Date Created: 2024-08-24T03:29:51.129683

BUNCHER COMPANY; Financial Institutional Funding, Inc.; Richard Santucci; John T. Stabile, v. OFFICIAL COMMITTEE OF UNSECURED CREDITORS OF GENFARM LIMITED PARTNERSHIP IV, Cross-Appellants in 99-3950; Buncher Company; John T. Stabile, Appellants in 99-3925.
    Nos. 99-3925, 99-3950.
    United States Court of Appeals, Third Circuit.
    Argued Aug. 8, 2000.
    Filed Oct. 2, 2000.
    
      Robert J. Ridge, (Argued) Katarincie & Salmon, Pittsburgh, PA, Attorney for Appellants The Buncher Company, D.C. and John T. Stabile.
    David B. Salzman, (Argued) Philip E. Milch, Campbell & Levine, LLC, Pittsburgh, PA, Counsel for Appellees/Cross-Appellants Official Committee of Unsecured Creditors of GenFarm Limited Partnership IV.
    Before: BARRY, WEIS and GREENBERG, Circuit Judges.
   OPINION OF THE COURT

WEIS, Circuit Judge.

In this appeal we conclude that when limited partners sold their interests to their financially strapped partnership, the transaction was a constructive fraudulent conveyance, and as such it was properly declared void by the bankruptcy judge. Because the ruling by the bankruptcy judge restored the former partners to their previous status of equity investors, it was unnecessary for the bankruptcy judge to rule on the matter of subordination, advanced as an alternative theory of recovery. We will affirm the judgment as to the fraudulent conveyance and vacate the ruling on subordination raised in the cross-appeal.

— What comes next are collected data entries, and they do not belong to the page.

-- ==== Sys2Proof/Certificates/Slice0/Obligations.lean ====
section
/-! DEFINITION. The statements for the provers. Every statement holds for every value of every launch
parameter, since the parameters are fields of the state it quantifies over (log 2), and stands under the
spec's premise NoInterruptTaken (60_exceptions.md R146, log 6). What the spec itself states from general
knowledge or by its own decision (encodings, CSR numbers, the CSR instructions, SRET, the modes) is marked in
log 10, 11, 14, 15, 16, 19, 23 and 30. -/

namespace Sys2Proof.Claims

open Sys2Proof Sys2Proof.Machine

/-! ### Words the statements are written in, spelled out from the spec and not from the model's functions -/

/-- A counter number of 30_encoding.md R84 for the XLEN. -/
def CounterNumber (x : Xlen) (c : BitVec 12) : Prop :=
  (0xC00 ≤ c.toNat ∧ c.toNat ≤ 0xC1F) ∨ (x = .x32 ∧ 0xC80 ≤ c.toNat ∧ c.toNat ≤ 0xC9F)

/-- One of the three supervisor registers of 30_encoding.md R84. -/
def SupervisorNumber (c : BitVec 12) : Prop :=
  c = 0x106#12 ∨ c = 0x140#12 ∨ c = 0x141#12

/-- A number of the table of 30_encoding.md R84 for the XLEN. -/
def ListedNumber (x : Xlen) (c : BitVec 12) : Prop :=
  SupervisorNumber c ∨ CounterNumber x c

/-- `trap`: the outcome of a raised exception at the instruction of this state (60_exceptions.md R144). -/
def trap (s : State) : Host.Outcome State Fault Refusal :=
  .fault (.trapped .illegalInstruction s.pc)

/-- The four cases in which `csr_check(c, writes)` raises (40_csr_access.md R100), c a listed number. -/
def CheckRaises (s : State) (c : BitVec 12) (writes : Bool) : Prop :=
  (s.mode = .U ∧ 0 < c.toNat / 256 % 4) ∨
  (s.mode = .S ∧ 1 < c.toNat / 256 % 4) ∨
  (writes = true ∧ c.toNat / 1024 = 3) ∨
  (CounterNumber s.cfg.sxlen c ∧ s.mode = .U ∧ s.scounteren.getLsbD (c.toNat % 32) = false) ∨
  (CounterNumber s.cfg.sxlen c ∧ s.mode ≠ .M ∧ s.cfg.mCounterGate.getLsbD (c.toNat % 32) = false)

/-- Bit 1 of `sepc` is masked (10_state.md R38). -/
def Masked (s : State) : Prop := s.cfg.ialignSupport = .both ∧ s.ialign = .i32

/-- `v` is what a read of `sepc` returns: the stored value, with bit 1 zero while it is masked
(10_state.md R41). -/
def SepcReadsAs (s : State) (v : Word) : Prop :=
  (Masked s → ∀ i, v.getLsbD i = (s.sepc.getLsbD i && i != 1)) ∧ (¬ Masked s → v = s.sepc)

/-- `v` is what an explicit read of the listed number `c` returns: of a supervisor register its value as it
reads, of a counter some XLEN-bit value (40_csr_access.md R101, R110). -/
def CsrReadsAs (s : State) (c : BitVec 12) (v : Word) : Prop :=
  (c = 0x106#12 → v = s.scounteren.setWidth 64) ∧
  (c = 0x140#12 → v = s.sscratch) ∧
  (c = 0x141#12 → SepcReadsAs s v) ∧
  (CounterNumber s.cfg.sxlen c → v.toNat < 2 ^ s.cfg.sxlen.bits)

/-- Bit `i` of the stored form of `sepc` after `write_sepc(v)` (10_state.md R43). -/
def writtenSepcBit (s : State) (v : Word) (i : Nat) : Bool :=
  (sepcLegalize s.cfg v).getLsbD i && decide (i < s.cfg.sxlen.bits) && i != 0 &&
    !(i == 1 && s.cfg.ialignSupport == .only32)

/-- The three registers of `t` are those of `s` after `CSR_write(c, v)` (40_csr_access.md R102), `c` a
supervisor register. -/
def CsrHolds (s t : State) (c : BitVec 12) (v : Word) : Prop :=
  t.scounteren = (if c = 0x106#12 then v.setWidth 32 &&& ~~~ s.cfg.scounterenHz else s.scounteren) ∧
  t.sscratch = (if c = 0x140#12 then v else s.sscratch) ∧
  (c = 0x141#12 → ∀ i, t.sepc.getLsbD i = writtenSepcBit s v i) ∧
  (c ≠ 0x141#12 → t.sepc = s.sepc)

/-- The three registers of `t` are those of `s` after a set or clear of `c` with mask `m` that computes `v`
from the value read (40_csr_access.md R113): as after a write of `v`, but that bit 1 of `sepc` may hold
either value when it is masked, the hidden bit is 1 and bit 1 of the mask is 0. -/
def CsrMasked (s t : State) (c : BitVec 12) (m v : Word) : Prop :=
  t.scounteren = (if c = 0x106#12 then v.setWidth 32 &&& ~~~ s.cfg.scounterenHz else s.scounteren) ∧
  t.sscratch = (if c = 0x140#12 then v else s.sscratch) ∧
  (c = 0x141#12 → ∀ i, (i = 1 → ¬ (Masked s ∧ s.sepc.getLsbD 1 = true ∧ m.getLsbD 1 = false)) →
    t.sepc.getLsbD i = writtenSepcBit s v i) ∧
  (c ≠ 0x141#12 → t.sepc = s.sepc)

/-- No CSR changes. -/
def CsrsSame (s t : State) : Prop :=
  t.scounteren = s.scounteren ∧ t.sscratch = s.sscratch ∧ t.sepc = s.sepc

/-- No launch parameter, no word of PROGRAM and no `ialign` changes. -/
def LaunchSame (s t : State) : Prop :=
  t.cfg = s.cfg ∧ t.program = s.program ∧ t.ialign = s.ialign ∧
    ∀ a, programGet t.program a = programGet s.program a

/-- What every CSR instruction with destination `rd` leaves alone, and its `pc` (10_state.md R52): every
register but `rd`, the privilege, the launch; `rd` = x0 discards the write. -/
def CsrFrame (rd : BitVec 5) (s t : State) : Prop :=
  LaunchSame s t ∧ t.mode = s.mode ∧ t.spp = s.spp ∧
  (∀ n, n ≠ rd → readReg t n = readReg s n) ∧ readReg t 0#5 = 0#64 ∧
  t.pc.toNat = (s.pc.toNat + 4) % 2 ^ s.cfg.sxlen.bits

/-- A read-and-modify CSR instruction (CSRRS, CSRRC and their immediate forms) ends in `t`: some value `old`
is read, it goes to `rd`, and with `writes` the CSR is set or cleared by the mask `m` (`f old` is the value
with the bits set or cleared). -/
def Modifies (s t : State) (rd : BitVec 5) (c : BitVec 12) (writes : Bool) (m : Word)
    (f : Word → Word) : Prop :=
  ∃ old, CsrReadsAs s c old ∧ CsrFrame rd s t ∧ (rd ≠ 0#5 → readReg t rd = old) ∧
    (writes = true → CsrMasked s t c m (f old)) ∧ (writes = false → CsrsSame s t)

/-- A CSR write instruction (CSRRW, CSRRWI) with source value `v` ends in `t`. -/
def Swaps (s t : State) (rd : BitVec 5) (c : BitVec 12) (v : Word) : Prop :=
  CsrHolds s t c v ∧ CsrFrame rd s t ∧
    (rd ≠ 0#5 → ∃ old, CsrReadsAs s c old ∧ readReg t rd = old)

/-- An outcome with its next state, if it has one, changed by `g`. -/
def onNext (g : State → State) :
    Host.Outcome State Fault Refusal → Host.Outcome State Fault Refusal
  | .next t => .next (g t)
  | .fault f => .fault f
  | .refused q => .refused q

end Sys2Proof.Claims

section Statements

open Sys2Proof Sys2Proof.Machine Sys2Proof.Safety Sys2Proof.Claims

/-! ### Decoding -/

/-- Decode and encode agree, every operand at every value: the fields of the word of an instruction give the
instruction back, and `decode` answers it exactly when its CSR number is listed for the XLEN
(30_encoding.md R81 to R84, R86, R90). -/
def Obligations.DecodeOfEncodeIsTheInstruction : Prop :=
  ∀ i : Instr, decodeFields (encode i) = .ok i ∧
    ∀ x, decode x (encode i) = if wellFormed x i then .ok i else .error .csr

/-- No bit of a decoded word is dropped: the word decodes to nothing that another word also spells
(30_encoding.md R81 to R83, R86). -/
def Obligations.EncodeOfDecodeIsTheWord : Prop :=
  ∀ (x : Xlen) (w : BitVec 32) (i : Instr), decode x w = .ok i → encode i = w ∧ wellFormed x i = true
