-- ==== Sys2Proof/Laws/Decode.lean ====
section
/-! SUPPORT. The fields of a SYSTEM word, the CSR numbers and their names. -/

namespace Sys2Proof.Laws

/-! ### Fields of a word (30_encoding.md R81, R82) -/

variable (c : BitVec 12) (a d : BitVec 5) (f : BitVec 3)

theorem encodeSystem_toNat :
    (encodeSystem c a f d).toNat =
      c.toNat * 2 ^ 20 + a.toNat * 2 ^ 15 + f.toNat * 2 ^ 12 + d.toNat * 2 ^ 7 + 115 := by
  have hc := c.isLt
  have ha := a.isLt
  have hf := f.isLt
  have hd := d.isLt
  have h7 : (0b1110011#7 : BitVec 7).toNat = 115 := rfl
  unfold encodeSystem
  simp only [BitVec.toNat_append, h7, Nat.shiftLeft_eq]
  rw [← Nat.shiftLeft_eq c.toNat 5, ← Nat.shiftLeft_add_eq_or_of_lt ha, Nat.shiftLeft_eq]
  rw [← Nat.shiftLeft_eq _ 3, ← Nat.shiftLeft_add_eq_or_of_lt hf, Nat.shiftLeft_eq]
  rw [← Nat.shiftLeft_eq _ 5, ← Nat.shiftLeft_add_eq_or_of_lt hd, Nat.shiftLeft_eq]
  rw [← Nat.shiftLeft_eq _ 7, ← Nat.shiftLeft_add_eq_or_of_lt (by omega : (115 : Nat) < 2 ^ 7),
    Nat.shiftLeft_eq]
  omega

/-- A field of a word as a number. -/
theorem field_toNat (w : BitVec 32) (lo n : Nat) :
    (w.extractLsb' lo n).toNat = w.toNat / 2 ^ lo % 2 ^ n := by
  rw [BitVec.extractLsb'_toNat, Nat.shiftRight_eq_div_pow]

theorem encodeSystem_low : (encodeSystem c a f d).extractLsb' 0 2 = 0b11#2 := by
  apply BitVec.eq_of_toNat_eq
  rw [field_toNat, encodeSystem_toNat]
  show _ = 3
  omega

theorem encodeSystem_opcode : (encodeSystem c a f d).extractLsb' 0 7 = 0b1110011#7 := by
  apply BitVec.eq_of_toNat_eq
  rw [field_toNat, encodeSystem_toNat]
  show _ = 115
  omega

theorem encodeSystem_rd : (encodeSystem c a f d).extractLsb' 7 5 = d := by
  apply BitVec.eq_of_toNat_eq
  rw [field_toNat, encodeSystem_toNat]
  have := d.isLt
  omega

theorem encodeSystem_funct3 : (encodeSystem c a f d).extractLsb' 12 3 = f := by
  apply BitVec.eq_of_toNat_eq
  rw [field_toNat, encodeSystem_toNat]
  have := d.isLt
  have := f.isLt
  omega

theorem encodeSystem_rs1 : (encodeSystem c a f d).extractLsb' 15 5 = a := by
  apply BitVec.eq_of_toNat_eq
  rw [field_toNat, encodeSystem_toNat]
  have := d.isLt
  have := f.isLt
  have := a.isLt
  omega

theorem encodeSystem_csr : (encodeSystem c a f d).extractLsb' 20 12 = c := by
  apply BitVec.eq_of_toNat_eq
  rw [field_toNat, encodeSystem_toNat]
  have := d.isLt
  have := f.isLt
  have := a.isLt
  have := c.isLt
  omega

/-- A word with opcode SYSTEM is the layout of its own fields. -/
theorem encodeSystem_fields (w : BitVec 32) (h : w.extractLsb' 0 7 = 0b1110011#7) :
    encodeSystem (w.extractLsb' 20 12) (w.extractLsb' 15 5) (w.extractLsb' 12 3) (w.extractLsb' 7 5) = w := by
  apply BitVec.eq_of_toNat_eq
  have h7 : w.toNat / 2 ^ 0 % 2 ^ 7 = 115 := by
    rw [← field_toNat, h]; rfl
  rw [encodeSystem_toNat, field_toNat, field_toNat, field_toNat, field_toNat]
  have := w.isLt
  omega

/-! ### CSR numbers (30_encoding.md R84, R85) -/

/-- Each CSR is found under its own number, the upper halves only when XLEN is 32. -/
theorem csrOfNumber_number (x : Xlen) (r : Csr) (h : ∀ n, r = .counterHigh n → x = .x32) :
    csrOfNumber x (csrNumber r) = some r := by
  cases r with
  | counter n => revert n; cases x <;> decide
  | counterHigh n =>
    rw [h n rfl]
    clear h
    revert n; decide
  | _ => rfl

/-- A listed number is the number of the CSR it names. -/
theorem csrNumber_of_csrOfNumber {x : Xlen} {c : BitVec 12} {r : Csr} (h : csrOfNumber x c = some r) :
    csrNumber r = c := by
  have key : ∀ (k : BitVec 7), c.extractLsb' 5 7 = k → k ++ c.extractLsb' 0 5 = c := by
    intro k hk
    subst hk
    apply BitVec.eq_of_toNat_eq
    have := c.isLt
    have h5 := (c.extractLsb' 0 5).isLt
    rw [BitVec.toNat_append, ← Nat.shiftLeft_add_eq_or_of_lt h5, Nat.shiftLeft_eq,
      BitVec.extractLsb'_toNat, BitVec.extractLsb'_toNat, Nat.shiftRight_eq_div_pow,
      Nat.shiftRight_eq_div_pow]
    omega
  unfold csrOfNumber at h
  split at h
  · rename_i e; cases h; exact e.symm
  split at h
  · rename_i e; cases h; exact e.symm
  split at h
  · rename_i e; cases h; exact e.symm
  split at h
  · rename_i e; cases h; exact key _ e
  split at h
  · rename_i e; cases h; exact key _ e.1
  · cases h

/-- The upper seven bits of a CSR number as a range of numbers. -/
theorem csrHigh_iff (c : BitVec 12) (k : BitVec 7) :
    c.extractLsb' 5 7 = k ↔ 32 * k.toNat ≤ c.toNat ∧ c.toNat ≤ 32 * k.toNat + 31 := by
  have := c.isLt
  have hk := k.isLt
  constructor
  · intro h
    have h' : c.toNat / 32 % 128 = k.toNat := by
      rw [← h, BitVec.extractLsb'_toNat, Nat.shiftRight_eq_div_pow]
    omega
  · intro h
    apply BitVec.eq_of_toNat_eq
    rw [BitVec.extractLsb'_toNat, Nat.shiftRight_eq_div_pow]
    omega

/-- The number that a low half of a counter has (30_encoding.md R84). -/
theorem csrOfNumber_low (x : Xlen) (c : BitVec 12) (h : 0xC00 ≤ c.toNat ∧ c.toNat ≤ 0xC1F) :
    csrOfNumber x c = some (.counter (c.extractLsb' 0 5)) := by
  have e := (csrHigh_iff c 0b1100000#7).mpr h
  have n1 : c ≠ 0x106#12 := by rintro rfl; exact absurd h (by decide)
  have n2 : c ≠ 0x140#12 := by rintro rfl; exact absurd h (by decide)
  have n3 : c ≠ 0x141#12 := by rintro rfl; exact absurd h (by decide)
  simp [csrOfNumber, n1, n2, n3, e]

/-- The number that an upper half of a counter has when XLEN is 32 (30_encoding.md R84). -/
theorem csrOfNumber_high (c : BitVec 12) (h : 0xC80 ≤ c.toNat ∧ c.toNat ≤ 0xC9F) :
    csrOfNumber .x32 c = some (.counterHigh (c.extractLsb' 0 5)) := by
  have e := (csrHigh_iff c 0b1100100#7).mpr h
  have n1 : c ≠ 0x106#12 := by rintro rfl; exact absurd h (by decide)
  have n2 : c ≠ 0x140#12 := by rintro rfl; exact absurd h (by decide)
  have n3 : c ≠ 0x141#12 := by rintro rfl; exact absurd h (by decide)
  simp [csrOfNumber, n1, n2, n3, e]

/-- Every listed number is a supervisor register's or a counter's (30_encoding.md R84). -/
theorem csrOfNumber_cases {x : Xlen} {c : BitVec 12} {r : Csr} (h : csrOfNumber x c = some r) :
    (c = 0x106#12 ∧ r = .scounteren) ∨ (c = 0x140#12 ∧ r = .sscratch) ∨ (c = 0x141#12 ∧ r = .sepc) ∨
    ((0xC00 ≤ c.toNat ∧ c.toNat ≤ 0xC1F) ∧ r = .counter (c.extractLsb' 0 5)) ∨
    (x = .x32 ∧ (0xC80 ≤ c.toNat ∧ c.toNat ≤ 0xC9F) ∧ r = .counterHigh (c.extractLsb' 0 5)) := by
  unfold csrOfNumber at h
  split at h
  · rename_i e; cases h; exact .inl ⟨e, rfl⟩
  split at h
  · rename_i e; cases h; exact .inr (.inl ⟨e, rfl⟩)
  split at h
  · rename_i e; cases h; exact .inr (.inr (.inl ⟨e, rfl⟩))
  split at h
  · rename_i e; cases h; exact .inr (.inr (.inr (.inl ⟨(csrHigh_iff c _).mp e, rfl⟩)))
  split at h
  · rename_i e; cases h; exact .inr (.inr (.inr (.inr ⟨e.2, (csrHigh_iff c _).mp e.1, rfl⟩)))
  · cases h

/-- The gate bit of a counter number is its low five bits (30_encoding.md R85). -/
theorem gate_toNat (c : BitVec 12) : (c.extractLsb' 0 5).toNat = c.toNat % 32 := by
  rw [BitVec.extractLsb'_toNat, Nat.shiftRight_eq_div_pow]
  omega

theorem csrLowestRank_eq (c : BitVec 12) : csrLowestRank c = c.toNat / 256 % 4 := by
  unfold csrLowestRank
  rw [BitVec.extractLsb'_toNat, Nat.shiftRight_eq_div_pow]

theorem csrReadOnly_iff (c : BitVec 12) : csrReadOnly c = true ↔ c.toNat / 1024 = 3 := by
  have := c.isLt
  unfold csrReadOnly
  rw [beq_iff_eq, ← BitVec.toNat_inj, BitVec.extractLsb'_toNat, Nat.shiftRight_eq_div_pow]
  show c.toNat / 2 ^ 10 % 2 ^ 2 = 3 ↔ _
  omega

/-- Which instruction a word spells depends on its fields alone. -/
theorem decodeFields_encodeSystem :
    decodeFields (encodeSystem c a f d) =
      if f = 0b001#3 then .ok (.csrrw d c a)
      else if f = 0b010#3 then .ok (.csrrs d c a)
      else if f = 0b011#3 then .ok (.csrrc d c a)
      else if f = 0b101#3 then .ok (.csrrwi d c a)
      else if f = 0b110#3 then .ok (.csrrsi d c a)
      else if f = 0b111#3 then .ok (.csrrci d c a)
      else if encodeSystem c a f d = 0x10200073#32 then .ok .sret
      else .error .opcode := by
  by_cases hs : encodeSystem c a f d = 0x10200073#32
  · have hf : f = 0#3 := by
      rw [← encodeSystem_funct3 c a d f, hs]; decide
    rw [hs, hf]
    simp [decodeFields]
  · unfold decodeFields
    rw [encodeSystem_low, encodeSystem_opcode, encodeSystem_rd, encodeSystem_funct3,
      encodeSystem_rs1, encodeSystem_csr]
    simp [hs]

end Sys2Proof.Laws
end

This is an adversary proceeding brought by the Official Committee of Unsecured Creditors of GenFarm Limited Partnership IV against D.C. Guelich Explosive Co., Inc. and other former limited partners referred to collectively here as the Buncher Group. In 1988, Rodney Bohn organized GenFarm IV as a limited partnership with himself as sole general partner for the purpose of establishing and operating an experimental dairy farm in Florida. The partnership filed a petition under Chapter 11 in June of 1995; and all of the assets were scheduled to be sold to Ebony Bull Capital Co., an entity controlled by Bohn. The Buncher Group objected to the sale price as inadequate, but withdrew its opposition upon payment of $300,000, now held in escrow, and a promissory note in the amount of $700,000 from Ebony Bull.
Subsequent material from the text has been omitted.